January 18, 2019 (1 min read)

Acknowledging that an employer may be liable to third parties for indemnification or contribution where the employer’s employee suffers a “grave injury,” as defined by N.Y. Workers Comp. Law § 11, a New York appellate court nevertheless reversed a trial court’s decision and directed the clerk to enter judgment in favor of the employer since there had been no actual showing of any grave injury. According to the court, the evidence indicated that although the injured employee was still being treated by a neurologist some four years after his original work-related injury, the worker went to the specialist’s office just once a month and, when there, only saw a non-physician. More importantly, said the court, the injured employee testified that he was looking for jobs and had obtained his GED. He was also able to drive his vehicle. On that record, there was no proof that the employee had sustained an acquired injury to the brain caused by an external physical force that effected his ability to be employed in any capacity.

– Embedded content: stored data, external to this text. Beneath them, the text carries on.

/-- A disagreement of an unfenced group with both copies counts and every bank recovers: with one copy's parity error the group goes on with the other copy and raises kind 4, with none it raises kind 1; both copies' errors, or the fourth disagreement within 1 us, raises kind 5 and fences the group. With one copy left nothing is compared, and that copy's own parity error raises kind 5 and fences (log entry 64). A CA retry counts, closes the bank's row and raises kind 2; the 17th failure in a row raises kind 6 and fences, and is not issued again (log entry 64). Fencing sets the fence bit, starts the drain and asks for DEGRADED. A fenced group drains once: its accesses end, its pseudo-channels enter self-refresh, and the draining ends. A fence is not cleared after SCHED_FAIL or CA_FAIL; cleared, the group follows its level again, the counter engine's held updates go on, and house firmware acknowledges its CA_FAIL messages. A fenced group ignores further faults. -/
def Obligations.ChannelGroupFaults : Prop :=
  ∀ (s : State) (g : Nat), s.inReset = false → g < 32 →
    (s.cgFenced g = true → (∀ a b, exec (.schedMismatch g a b) s = .next s) ∧
      (∀ k b, k / 4 = g → exec (.caRetry k b) s = .next s) ∧ s.fenceCg g = s) ∧
    (s.cgFenced g = false → s.on (Fd.CG_STAT_SIMPLEX g) = true → ∀ a b : Bool,
      ((if s.on (Fd.CG_STAT_COPY g) then b else a) = false → exec (.schedMismatch g a b) s = .next s) ∧
      ((if s.on (Fd.CG_STAT_COPY g) then b else a) = true → exec (.schedMismatch g a b) s =
        .next (((s.setCg g { s.cg g with schedFail := true }).raise (104 + g) 5 (4 * g)).fenceCg g))) ∧
    (s.cgFenced g = false → s.on (Fd.CG_STAT_SIMPLEX g) = false → ∀ a b : Bool,
      let u := s.count (Fd.CG_CNT_MISMATCH g) (Fd.CG_CNT_MIS_OVF g) 1
      let mism := ((u.cg g).mism.filter fun t => decide (u.clk.time < t + 175)) ++ [u.clk.time]
      let v := u.setCg g { u.cg g with mism, parityA := (u.cg g).parityA || a, parityB := (u.cg g).parityB || b }
      let w := (List.range 4).foldl (fun s i => (List.range s.bankCount).foldl (fun s k =>
        s.setPc (4 * g + i) ((s.pc (4 * g + i)).setBank k { (s.pc (4 * g + i)).bank k with recovering := true })) s) v
      let one : Host.Outcome State Machine.Fault Refusal := exec (.schedMismatch g a b) s
      (mism.length < 4 → a = false → b = false → one = .next (w.raise (104 + g) 1 (4 * g))) ∧
      (mism.length < 4 → a ≠ b → one = .next (((w.wr (Fd.CG_STAT_SIMPLEX g) 1).wr (Fd.CG_STAT_COPY g) (b2n a)).raise
        (104 + g) 4 (4 * g + b2n a * 2 ^ 26))) ∧
      (4 ≤ mism.length ∨ (a = true ∧ b = true) →
        one = .next (((w.setCg g { w.cg g with schedFail := true }).raise (104 + g) 5 (4 * g)).fenceCg g))) ∧
    (s.cgFenced g = false → ∀ k b, k / 4 = g → b < s.bankCount →
      let n := Tab.get (fun _ => 0) (s.cg g).caRun (64 * k + b) + 1
      let u := s.setCg g { s.cg g with caRun := Tab.put (fun _ => 0) (s.cg g).caRun (64 * k + b) n }
      let v := u.count (Fd.CG_CNT_CA_RETRY g) (Fd.CG_CNT_CA_OVF g) 1
      (n ≠ 17 → exec (.caRetry k b) s =
        .next ((v.setPc k ((v.pc k).setBank b { (v.pc k).bank b with openRow := none })).raise (104 + g) 2 (k + b * 128))) ∧
      (n = 17 → exec (.caRetry k b) s =
        .next (((u.setCg g { u.cg g with caFail := true }).raise (104 + g) 6 (k + b * 128)).fenceCg g))) ∧
    (s.cgFenced g = false → s.fenceCg g =
      (((s.wr (Fd.CG_CTL_FENCE g) 1).setCg g { s.cg g with draining := true }).abortCgTest g).askDegraded false) ∧
    (s.cgFenced g = true → (s.cg g).draining = true →
      let u := (List.range 4).foldl (fun s i => s.drainPc (4 * g + i)) (s.remapFinish g)
      let v := (List.range 4).foldl (fun s i => s.enterSelfRef (4 * g + i)) u
      exec (.fenceDrain g) s = .next (((v.setCg g { v.cg g with draining := false }).mwrRetry).calSettle g)) ∧
    ((s.cg g).draining = false → exec (.fenceDrain g) s = .next s) ∧
    (s.cgFenced g = true → (s.cg g).schedFail = true ∨ (s.cg g).caFail = true → exec (.cgFenceClear g) s = .next s) ∧
    (s.cgFenced g = true → (s.cg g).schedFail = false → (s.cg g).caFail = false →
      let u := (s.fenceDrain g).wr (Fd.CG_CTL_FENCE g) 0
      let v := if u.selfRefDue g then u else (List.range 4).foldl (fun s i => s.exitSelfRef (4 * g + i)) u
      exec (.cgFenceClear g) s = .next ((((v.groupFollow g).calSettle g).cntUnfence).fwAck fun (m : Msg) => m.source == 104 + g && m.kind == 6))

Thomas A. Robinson, J.D., the Feature National Columnist for the LexisNexis Workers’ Compensation eNewsletter, is co-author of Larson’s Workers’ Compensation Law (LexisNexis).

LexisNexis Online Subscribers: Citations below link to Lexis Advance.

See Alulema v. ZEV Elec. Corp., 2019 N.Y. App. Div. LEXIS 175 (1st Dept. Jan. 10, 2019)

See generally Larson’s Workers’ Compensation Law, § 121.03.